[Saved entries]
= = = =

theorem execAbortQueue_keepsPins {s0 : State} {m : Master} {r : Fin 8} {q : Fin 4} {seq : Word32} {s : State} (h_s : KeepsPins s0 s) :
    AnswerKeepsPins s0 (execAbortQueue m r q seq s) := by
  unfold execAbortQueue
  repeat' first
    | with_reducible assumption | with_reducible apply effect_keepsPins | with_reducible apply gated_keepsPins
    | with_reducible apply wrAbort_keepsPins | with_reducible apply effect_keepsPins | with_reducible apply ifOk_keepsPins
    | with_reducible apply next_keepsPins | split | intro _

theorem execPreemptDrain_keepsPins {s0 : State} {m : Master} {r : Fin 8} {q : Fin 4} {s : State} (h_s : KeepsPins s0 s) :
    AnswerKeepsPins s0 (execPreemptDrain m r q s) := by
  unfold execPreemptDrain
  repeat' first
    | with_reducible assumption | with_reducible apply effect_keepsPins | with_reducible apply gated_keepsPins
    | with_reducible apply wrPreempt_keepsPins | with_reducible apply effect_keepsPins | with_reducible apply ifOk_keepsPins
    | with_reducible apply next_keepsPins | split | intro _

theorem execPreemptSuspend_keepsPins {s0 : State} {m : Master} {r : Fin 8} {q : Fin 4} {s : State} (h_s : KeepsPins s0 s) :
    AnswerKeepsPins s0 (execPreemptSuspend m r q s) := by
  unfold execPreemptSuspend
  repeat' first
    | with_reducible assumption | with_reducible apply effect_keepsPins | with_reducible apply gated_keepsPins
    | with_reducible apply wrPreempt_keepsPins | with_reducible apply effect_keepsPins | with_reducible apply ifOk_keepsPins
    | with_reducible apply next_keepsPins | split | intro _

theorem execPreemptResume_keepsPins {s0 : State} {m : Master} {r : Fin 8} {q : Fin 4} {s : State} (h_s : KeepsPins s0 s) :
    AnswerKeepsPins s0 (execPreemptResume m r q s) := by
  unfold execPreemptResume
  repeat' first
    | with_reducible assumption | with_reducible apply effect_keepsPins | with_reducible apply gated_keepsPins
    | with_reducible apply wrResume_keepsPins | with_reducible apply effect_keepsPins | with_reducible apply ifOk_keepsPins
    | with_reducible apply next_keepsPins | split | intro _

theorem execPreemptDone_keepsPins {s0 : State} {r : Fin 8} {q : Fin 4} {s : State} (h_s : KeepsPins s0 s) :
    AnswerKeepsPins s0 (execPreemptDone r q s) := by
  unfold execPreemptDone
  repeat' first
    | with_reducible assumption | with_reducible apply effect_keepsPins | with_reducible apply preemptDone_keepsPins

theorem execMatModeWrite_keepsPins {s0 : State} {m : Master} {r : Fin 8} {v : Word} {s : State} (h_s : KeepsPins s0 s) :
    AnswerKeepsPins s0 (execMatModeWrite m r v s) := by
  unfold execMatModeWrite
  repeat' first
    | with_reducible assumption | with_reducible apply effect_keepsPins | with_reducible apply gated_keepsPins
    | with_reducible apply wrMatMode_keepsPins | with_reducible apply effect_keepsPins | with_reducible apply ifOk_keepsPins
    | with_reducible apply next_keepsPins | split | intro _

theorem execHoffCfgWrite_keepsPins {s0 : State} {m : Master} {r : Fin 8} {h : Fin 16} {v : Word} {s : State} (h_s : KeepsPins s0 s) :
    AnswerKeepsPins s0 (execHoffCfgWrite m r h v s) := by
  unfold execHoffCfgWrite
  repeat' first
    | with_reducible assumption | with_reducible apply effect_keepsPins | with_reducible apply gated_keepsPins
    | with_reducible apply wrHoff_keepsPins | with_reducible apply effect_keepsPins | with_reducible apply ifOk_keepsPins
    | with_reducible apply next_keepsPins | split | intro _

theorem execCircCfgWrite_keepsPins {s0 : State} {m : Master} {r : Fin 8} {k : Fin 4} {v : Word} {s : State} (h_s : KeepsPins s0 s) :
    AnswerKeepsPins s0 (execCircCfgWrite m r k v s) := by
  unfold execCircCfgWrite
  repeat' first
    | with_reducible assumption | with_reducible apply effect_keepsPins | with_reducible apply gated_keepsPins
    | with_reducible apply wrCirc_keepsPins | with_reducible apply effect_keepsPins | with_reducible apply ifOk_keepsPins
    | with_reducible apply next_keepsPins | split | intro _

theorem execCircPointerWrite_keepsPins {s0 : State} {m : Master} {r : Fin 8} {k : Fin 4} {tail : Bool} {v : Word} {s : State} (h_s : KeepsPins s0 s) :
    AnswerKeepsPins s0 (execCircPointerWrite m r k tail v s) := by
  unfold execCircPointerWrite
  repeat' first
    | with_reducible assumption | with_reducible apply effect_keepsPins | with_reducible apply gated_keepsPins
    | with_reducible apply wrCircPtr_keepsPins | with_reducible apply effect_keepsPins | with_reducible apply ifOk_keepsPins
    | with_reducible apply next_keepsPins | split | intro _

= = = =

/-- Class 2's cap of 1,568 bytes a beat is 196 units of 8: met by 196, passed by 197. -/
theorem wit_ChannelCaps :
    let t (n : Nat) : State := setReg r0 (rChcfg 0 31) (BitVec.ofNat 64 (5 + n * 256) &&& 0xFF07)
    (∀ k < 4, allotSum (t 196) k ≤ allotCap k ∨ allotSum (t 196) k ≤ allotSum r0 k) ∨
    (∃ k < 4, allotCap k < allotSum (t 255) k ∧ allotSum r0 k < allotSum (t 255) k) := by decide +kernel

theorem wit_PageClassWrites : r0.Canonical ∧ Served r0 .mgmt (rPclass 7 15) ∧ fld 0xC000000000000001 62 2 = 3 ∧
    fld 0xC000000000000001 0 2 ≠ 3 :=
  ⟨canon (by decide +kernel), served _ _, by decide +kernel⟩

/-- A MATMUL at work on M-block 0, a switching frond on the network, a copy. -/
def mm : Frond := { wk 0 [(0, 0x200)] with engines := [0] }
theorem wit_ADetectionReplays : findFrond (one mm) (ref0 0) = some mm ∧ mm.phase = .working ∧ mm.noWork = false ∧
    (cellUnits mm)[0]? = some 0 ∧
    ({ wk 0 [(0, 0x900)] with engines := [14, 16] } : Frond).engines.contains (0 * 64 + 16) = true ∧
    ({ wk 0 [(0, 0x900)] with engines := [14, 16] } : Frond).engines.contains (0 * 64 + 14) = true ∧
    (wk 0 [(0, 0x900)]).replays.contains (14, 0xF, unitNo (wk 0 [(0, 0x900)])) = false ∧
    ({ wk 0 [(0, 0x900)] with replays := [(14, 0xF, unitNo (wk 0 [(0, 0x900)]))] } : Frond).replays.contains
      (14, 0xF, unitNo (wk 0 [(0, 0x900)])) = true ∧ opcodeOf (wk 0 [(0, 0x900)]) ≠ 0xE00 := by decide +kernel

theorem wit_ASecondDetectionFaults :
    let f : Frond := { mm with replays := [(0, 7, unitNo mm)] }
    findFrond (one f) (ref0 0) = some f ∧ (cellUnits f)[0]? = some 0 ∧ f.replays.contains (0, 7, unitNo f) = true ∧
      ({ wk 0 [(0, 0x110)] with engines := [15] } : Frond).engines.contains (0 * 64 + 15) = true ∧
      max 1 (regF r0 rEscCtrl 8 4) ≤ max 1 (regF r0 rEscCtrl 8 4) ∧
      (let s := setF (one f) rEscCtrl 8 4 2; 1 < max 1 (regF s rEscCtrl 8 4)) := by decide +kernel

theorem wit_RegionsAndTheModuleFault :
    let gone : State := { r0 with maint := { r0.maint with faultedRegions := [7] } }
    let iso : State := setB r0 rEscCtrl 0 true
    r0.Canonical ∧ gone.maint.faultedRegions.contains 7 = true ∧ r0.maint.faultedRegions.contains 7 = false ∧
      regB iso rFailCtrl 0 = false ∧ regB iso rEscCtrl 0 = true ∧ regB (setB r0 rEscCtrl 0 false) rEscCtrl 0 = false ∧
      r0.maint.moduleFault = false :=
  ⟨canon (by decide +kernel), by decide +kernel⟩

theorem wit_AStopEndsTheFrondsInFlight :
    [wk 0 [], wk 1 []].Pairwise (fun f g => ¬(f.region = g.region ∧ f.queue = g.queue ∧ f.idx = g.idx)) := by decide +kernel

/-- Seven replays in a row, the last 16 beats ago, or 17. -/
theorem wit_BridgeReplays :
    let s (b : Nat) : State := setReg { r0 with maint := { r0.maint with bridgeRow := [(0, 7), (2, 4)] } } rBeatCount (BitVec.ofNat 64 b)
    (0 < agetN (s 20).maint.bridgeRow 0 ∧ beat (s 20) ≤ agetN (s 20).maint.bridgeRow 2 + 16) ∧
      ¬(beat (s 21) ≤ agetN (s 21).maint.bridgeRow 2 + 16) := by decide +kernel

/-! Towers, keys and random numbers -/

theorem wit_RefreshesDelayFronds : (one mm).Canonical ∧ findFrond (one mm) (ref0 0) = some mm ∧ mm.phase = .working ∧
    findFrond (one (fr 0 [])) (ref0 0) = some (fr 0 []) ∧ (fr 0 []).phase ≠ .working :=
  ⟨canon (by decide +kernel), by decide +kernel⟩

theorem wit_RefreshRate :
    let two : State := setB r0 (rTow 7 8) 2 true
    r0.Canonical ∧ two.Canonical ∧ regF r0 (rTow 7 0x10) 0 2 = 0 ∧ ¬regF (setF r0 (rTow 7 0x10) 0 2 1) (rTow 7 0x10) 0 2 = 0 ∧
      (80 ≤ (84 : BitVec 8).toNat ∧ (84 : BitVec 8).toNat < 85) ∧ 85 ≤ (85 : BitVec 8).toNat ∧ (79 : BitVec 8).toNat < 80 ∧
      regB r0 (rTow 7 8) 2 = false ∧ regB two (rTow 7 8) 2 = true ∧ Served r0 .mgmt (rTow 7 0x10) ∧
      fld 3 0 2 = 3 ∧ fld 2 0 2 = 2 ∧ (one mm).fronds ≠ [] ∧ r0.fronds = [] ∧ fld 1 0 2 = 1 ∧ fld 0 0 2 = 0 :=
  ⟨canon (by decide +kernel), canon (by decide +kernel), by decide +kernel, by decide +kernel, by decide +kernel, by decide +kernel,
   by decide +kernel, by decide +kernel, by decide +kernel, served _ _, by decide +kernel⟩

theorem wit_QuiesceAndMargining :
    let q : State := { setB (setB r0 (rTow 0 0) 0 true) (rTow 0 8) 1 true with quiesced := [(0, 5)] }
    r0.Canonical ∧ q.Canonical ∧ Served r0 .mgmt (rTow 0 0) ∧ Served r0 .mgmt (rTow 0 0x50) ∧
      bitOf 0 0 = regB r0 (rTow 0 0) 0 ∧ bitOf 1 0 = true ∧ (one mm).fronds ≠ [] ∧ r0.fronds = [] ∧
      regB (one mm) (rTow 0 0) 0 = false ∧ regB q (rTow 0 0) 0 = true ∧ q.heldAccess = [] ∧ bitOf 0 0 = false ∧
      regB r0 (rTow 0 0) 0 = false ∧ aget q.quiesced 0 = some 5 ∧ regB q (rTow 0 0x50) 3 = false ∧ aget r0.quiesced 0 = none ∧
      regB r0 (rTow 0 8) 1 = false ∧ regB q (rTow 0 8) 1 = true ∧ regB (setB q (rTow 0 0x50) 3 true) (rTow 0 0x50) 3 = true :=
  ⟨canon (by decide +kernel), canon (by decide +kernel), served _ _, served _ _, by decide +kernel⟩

= = = =

◆ **WORK INSTRUCTIONS**
Among the records above, extract exactly the lines from the line with "theorem wit_RefreshesDelayFronds : (one" to the line with "(80 ≤ (84 : BitVec", both lines included, and leave out the rest.

◆ **ANSWER FOR THIS EXERCISE**
theorem wit_RefreshesDelayFronds : (one mm).Canonical ∧ findFrond (one mm) (ref0 0) = some mm ∧ mm.phase = .working ∧
    findFrond (one (fr 0 [])) (ref0 0) = some (fr 0 []) ∧ (fr 0 []).phase ≠ .working :=
  ⟨canon (by decide +kernel), by decide +kernel⟩

theorem wit_RefreshRate :
    let two : State := setB r0 (rTow 7 8) 2 true
    r0.Canonical ∧ two.Canonical ∧ regF r0 (rTow 7 0x10) 0 2 = 0 ∧ ¬regF (setF r0 (rTow 7 0x10) 0 2 1) (rTow 7 0x10) 0 2 = 0 ∧
      (80 ≤ (84 : BitVec 8).toNat ∧ (84 : BitVec 8).toNat < 85) ∧ 85 ≤ (85 : BitVec 8).toNat ∧ (79 : BitVec 8).toNat < 80 ∧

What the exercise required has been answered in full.